MARVEL delivers a disruptive Edge-to-Fog-to-Cloud ubiquitous computing framework that enables multi-modal perception and intelligence for audio-visual scene recognition, event detection in a smart city environment.

Previous Projects

  • AGEVOLA: The goal of the project was the development and validation of advanced algorithms, with special attention to Machine Learning based solutions, for the following tasks: voice activity detection, speech enhancement, and speaker diarization. In particular, the application case study is focused on call-center communications. The project was partially funded by Fondazione CariTro and involved as partners PerVoice spa and Universita’ Politecnica delle Marche.
  • AUDIO VISUAL SCENE ANALYSIS – This project is part of a wider cooperation between FBK-ICT and the Centre for Intelligent Sensing of Queen Mary University London. In particular, the research activities focus on advanced solutions for audio-visual processing, using heterogeneous devices in challenging and unconstrained environments. Specifically, the 2 institutions have allocated 2 joint PhD grants on these tasks.
  • CITY SENSING – One of the goals of the Smart Cities and Communities is high impact initiative is to help administrators and citizens understand their city and how it evolves. Therefore, the research line is developing of pervasive, collaborative, multi-source, multi-level monitoring of the city. In particular, at SpeechTek we are working on neural solutions for the detection and classification of acoustic events in public open spaces.

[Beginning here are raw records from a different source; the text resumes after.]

-- ==== Sys2Proof/Tests/Slice0.lean ====
section
/-! SUPPORT. The author's tests: ill-formed operands that WellFormed refuses, states and operands that meet the hypotheses of the
statements (a theorem `meets_<statement>_<clause>` for each), and single steps whose results the spec gives. -/
namespace Sys2Proof.Tests
set_option Elab.async false
open Sys2Proof Sys2Proof.Machine Sys2Proof.Claims

/-! ## Ill-formed operands -/

theorem illFormed_cmd : WellFormed.instr (.nop ⟨16384, 0⟩) = false := rfl
theorem illFormed_queue : WellFormed.instr (.packetFetch 16384) = false := rfl
theorem illFormed_fn : WellFormed.instr (.adminQueueEnable (.polder 16) 0) = false := rfl
theorem illFormed_tile : WellFormed.instr (.tileHangTimeout 272) = false := rfl
theorem illFormed_lathe : WellFormed.instr (.stanyxBlockReread 0 4 []) = false := rfl
theorem illFormed_port : WellFormed.instr (.tideRelease 2 0) = false := rfl
theorem illFormed_link : WellFormed.instr (.linkDown 64) = false := rfl
theorem illFormed_device : WellFormed.instr (.ornRouteWrite 1024 0) = false := rfl
theorem illFormed_stack : WellFormed.instr (.stackHotChange 16 0) = false := rfl
theorem illFormed_rank : WellFormed.instr (.suspectExpire 64) = false := rfl
theorem illFormed_pc : WellFormed.instr (.hbmAccessIssue 1024 []) = false := rfl
theorem illFormed_rankPc : WellFormed.instr (.refreshDue 0 64) = false := rfl
theorem illFormed_channel : WellFormed.instr (.caRetrainEnd 512) = false := rfl
theorem illFormed_sid : WellFormed.instr (.caParityAlert 0 (some 4)) = false := rfl
theorem illFormed_die : WellFormed.instr (.retireCopyEnd 4) = false := rfl
theorem illFormed_package : WellFormed.instr (.packageLost 32) = false := rfl
theorem illFormed_page : WellFormed.instr (.promotionEnd ⟨16, 0, 0⟩) = false := rfl
theorem illFormed_unit : WellFormed.instr (.promotionFailed ⟨0, 1, 0⟩ 128 0 0) = false := rfl
theorem illFormed_pins : WellFormed.instr (.patrolScrubRead 0 [(36, 1)]) = false := rfl
theorem illFormed_noise : WellFormed.instr (.stanyxBlockReread 0 0 [(1024, 1)]) = false := rfl
theorem illFormed_polder : WellFormed.instr (.flr .h0a 16) = false := rfl
theorem illFormed_testCode : WellFormed.instr (.inFieldTestEnd 0 (some 10)) = false := rfl
theorem illFormed_line : WellFormed.instr (.cxlMemWrite .h0a .fm 0 [] 0) = false := rfl
theorem illFormed_packet : WellFormed.packet ⟨hdrOf [], zeros 1025⟩ = false := by decide +kernel
theorem illFormed_register : WellFormed.instr (.registerWrite ⟨.bar0, .h0a⟩ .fm 0 2 0) = false := rfl
theorem illFormed_register2 : WellFormed.instr (.registerWrite ⟨.bar2, .h0a⟩ .fm 65532 8 0) = false := rfl
theorem illFormed_bar : WellFormed.instr (.registerWrite ⟨.config (.bar 6), .h0a⟩ .fm 0 4 0) = false := rfl
theorem illFormed_extent : WellFormed.instr (.dcAdd 0 (2 ^ 50) 1) = false := rfl
theorem illFormed_decoder : WellFormed.instr (.hdmDecoderCommit .h0a .fm 8 ⟨0, 0, 0, 0, 0, 0, false⟩) = false := rfl
theorem illFormed_regions : WellFormed.instr (.dcRegionSet 0 (List.replicate 9 (0, 0))) = false := rfl
theorem illFormed_snoopData : WellFormed.instr (.biSnoopResponse .h0a .fm 0 (some [])) = false := rfl
theorem illFormed_vector : WellFormed.instr (.msixPendingSend .h0a .fm 2048) = false := rfl
theorem illFormed_flit : WellFormed.instr (.dataFlitReceived 0 []) = false := rfl
theorem illFormed_step : WellFormed.instr (.controlFlitReceived 0 0) = false := rfl
theorem illFormed_spareLink : WellFormed.instr (.trainingFlitReceived 0 0 0 1 1 1 (some 64)) = false := rfl
theorem illFormed_failedTile : WellFormed.instr (.computeReady [(272, 0)]) = false := rfl
theorem illFormed_failedLane : WellFormed.instr (.memoryActive ⟨[], [1024]⟩) = false := rfl
theorem illFormed_absent : WellFormed.instr (.ftlReplayEnd ⟨true, [32]⟩) = false := rfl
theorem illFormed_symbol : WellFormed.instr (.retirePairCopy 0 ⟨[], [(0, 36)]⟩) = false := rfl
theorem illFormed_failedRank : WellFormed.instr (.memoryActive ⟨[64], []⟩) = false := rfl
/-! ## A small machine -/
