-- ==== Sys2Proof/Certificates/Slice0/Obligations.lean ====
section
/-! DEFINITION. The statements for the provers. Each docstring names the rules it rests on. -/

open Sys2Proof Sys2Proof.Machine

/-! ### Encoding -/

/-- R61: the `rx_in` beat selects `END` when its end bit is 1 whatever its data field, `DELIM` when the bit is 0 and the data field is `0x00`,
`DATA b` for every other data field `b`. -/
def Obligations.RxiBeatSelectsEvent : Prop :=
  ∀ w : BitVec 9,
    (w.getLsbD 8 = true → decode (.rxi w) = .endStream) ∧
    (w.getLsbD 8 = false → w.extractLsb' 0 8 = 0x00#8 → decode (.rxi w) = .delim) ∧
    (w.getLsbD 8 = false → w.extractLsb' 0 8 ≠ 0x00#8 → decode (.rxi w) = .data (w.extractLsb' 0 8))

/-- R64, R67, R72, R73: the `cmd_in` beat of a tag and a data field selects an operand byte, one of the seven operations by number, the reserved operation 7,
or a reserved beat; a code byte of a wire block selects one of three classes. -/
def Obligations.BeatsSelectOperations : Prop :=
  (∀ d : Byte, decode (.cmd (0#2 ++ d)) = .opbyte d) ∧
  decode (.cmd (1#2 ++ 0x00#8)) = .enc ∧ decode (.cmd (1#2 ++ 0x01#8)) = .dec ∧
  decode (.cmd (1#2 ++ 0x02#8)) = .frame ∧ decode (.cmd (1#2 ++ 0x03#8)) = .crc ∧
  decode (.cmd (1#2 ++ 0x04#8)) = .attach ∧ decode (.cmd (1#2 ++ 0x05#8)) = .chunk ∧
  decode (.cmd (1#2 ++ 0x06#8)) = .validate ∧ decode (.cmd (1#2 ++ 0x07#8)) = .op7 ∧
  (∀ d : Byte, 8 ≤ d.toNat → decode (.cmd (1#2 ++ d)) = .cmdRsvd 1#2 d) ∧
  (∀ (t : BitVec 2) (d : Byte), 2 ≤ t.toNat → decode (.cmd (t ++ d)) = .cmdRsvd t d) ∧
  decode (.wire 0x00#8) = .zero ∧ decode (.wire 0xFF#8) = .full ∧
  ∀ c : Byte, c ≠ 0x00#8 → c ≠ 0xFF#8 → decode (.wire c) = .blk c

/-- R61, R64, R67, R72, R73: decoding the encoding of any well-formed operation gives it back. -/
def Obligations.DecodeOfEncode : Prop :=
  ∀ i : Instr, i.wellFormed = true → decode (encode i) = i

/-- R61, R64, R67, R73: every beat and every code byte decodes to a well-formed operation of its format, and encoding that operation gives the same
bits back, except that the ignored data field of `END` comes back as zero. -/
def Obligations.EncodeOfDecode : Prop :=
  ∀ b : Beat, (decode b).wellFormed = true ∧ (decode b).format = b.format ∧
    (decode b ≠ .endStream → encode (decode b) = b) ∧
    (decode b = .endStream → ∃ d : Byte, b = .rxi (1#1 ++ d) ∧ encode (decode b) = .rxi (1#1 ++ 0x00#8))

/-- The beat values of section 2.5 of 95_test_vectors.md, and one code byte of each class. -/
def Obligations.SpecWordsDecode : Prop :=
  decode (.rxi 0x041#9) = .data 0x41#8 ∧ decode (.rxi 0x000#9) = .delim ∧ decode (.rxi 0x100#9) = .endStream ∧
  decode (.rxi 0x1FF#9) = .endStream ∧ decode (.cmd 0x011#10) = .opbyte 0x11#8 ∧ decode (.cmd 0x100#10) = .enc ∧
  decode (.cmd 0x101#10) = .dec ∧ decode (.cmd 0x102#10) = .frame ∧ decode (.cmd 0x103#10) = .crc ∧
  decode (.cmd 0x104#10) = .attach ∧ decode (.cmd 0x105#10) = .chunk ∧ decode (.cmd 0x106#10) = .validate ∧
  decode (.cmd 0x107#10) = .op7 ∧ decode (.cmd 0x108#10) = .cmdRsvd 1#2 0x08#8 ∧
  decode (.cmd 0x200#10) = .cmdRsvd 2#2 0x00#8 ∧ decode (.cmd 0x3FF#10) = .cmdRsvd 3#2 0xFF#8 ∧
  decode (.wire 0x03#8) = .blk 0x03#8 ∧ decode (.wire 0xFF#8) = .full ∧ decode (.wire 0x00#8) = .zero

/-! ### The step -/

/-- R15, R48, R60, R114, R226: when the schedule's next move is an agent's, the step takes the oldest beat off that agent's port and is `exec` of what it decodes to, for the
RX agent if the port is ready, that is while `closed = 0` and there is room for an event; for the decode loop it is `exec` of the loop's next wire block. The schedule is
the model's (log entry 2), and so are the loop's variables (log entry 7). -/
def Obligations.StepRunsDecodedOperation : Prop :=
  ∀ (s : State) (ms : List Move),
    (∀ w ws, s.sched = .rx :: ms → s.rxIn = w :: ws → s.closed = false →
      (∀ k, s.params.evCap = some k → s.rxo.length - s.host.taken < k) →
      step s = exec (decode (.rxi w)) { s with sched := ms, rxIn := ws }) ∧
    (∀ w ws, s.sched = .cmd :: ms → s.cmdIn = w :: ws →
      step s = exec (decode (.cmd w)) { s with sched := ms, cmdIn := ws }) ∧
    (∀ i, s.sched = .block :: ms → wireNext s.wire = some i → step s = exec i { s with sched := ms })

/-- R201, R226, U24: with no move left, with no beat offered to the agent that moves, or with an RX token offered to a block that holds as many events as it
can, nothing but the schedule changes. The schedule and the capacity `evCap` are the model's (log entries 2, 3, 15). -/
def Obligations.WaitingBlockKeepsState : Prop :=
  ∀ (s : State) (ms : List Move),
    (s.sched = [] → step s = .next s) ∧
    (s.sched = .rx :: ms → s.rxIn = [] → step s = .next { s with sched := ms }) ∧
    (s.sched = .cmd :: ms → s.cmdIn = [] → step s = .next { s with sched := ms }) ∧
    ∀ k : Nat, s.params.evCap = some k → k ≤ s.rxo.length - s.host.taken → s.sched = .rx :: ms →
      step s = .next { s with sched := ms }

/-- R34: what reset leaves: in the reset state, and in the state that the block's reset makes of any state. That no command in progress also means an
unmarked command is log entry 5. -/
def Obligations.ResetLeavesEmptyBlock : Prop :=
  (State.reset.carry = [] ∧ State.reset.poison = false ∧ State.reset.closed = false ∧ State.reset.rxo = [] ∧
    State.reset.operand = [] ∧ State.reset.tooLong = false) ∧
  ∀ s : State, (blockReset s).carry = [] ∧ (blockReset s).poison = false ∧ (blockReset s).closed = false ∧
    (blockReset s).rxo = [] ∧ (blockReset s).operand = [] ∧ (blockReset s).tooLong = false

  • SMARTERP – The goal of SmarTerp  is to reduce inefficiencies in interpreting by developing a set of AI-powered tools embedded in a Remote Simultaneous Interpreting system that automates the human task of extracting information in real-time to prevent the mistakes and loss of quality derived from the adoption of remote technologies.
  • EIT CONVERSATIONAL BANKING – The project aims to develop conversational agents interacting, by voice and text, with users asking financial information. Therefore, SpeechTeK will develop ASR systems, in English and Hungarian, capable of dynamically activating proper language models for human-machine interaction.
  • IPRASE – The goal is to automatically estimate the language proficiency in English and German of Italian native-language students in Trentino.
  • PERVOICE-SD – This project investigates on speaker diarization solutions based on DNN embedded representations of speaker identities. PerVoice has partially funded this project with a post-doc grant.
  • Smart Subtitling and Dubbing System (SSDS) – The goal of the project is the development of solutions for automatic translation and dubbing of TV products in different languages. In thigh collaboration with the HLT-MT research unit, SpeechTek efforts will focus on extracting audio features that can improve the quality of both the translation and the dubbing. The project, partially funded by Regione Lazio, is lead by the Italian companies Translated and Sedif.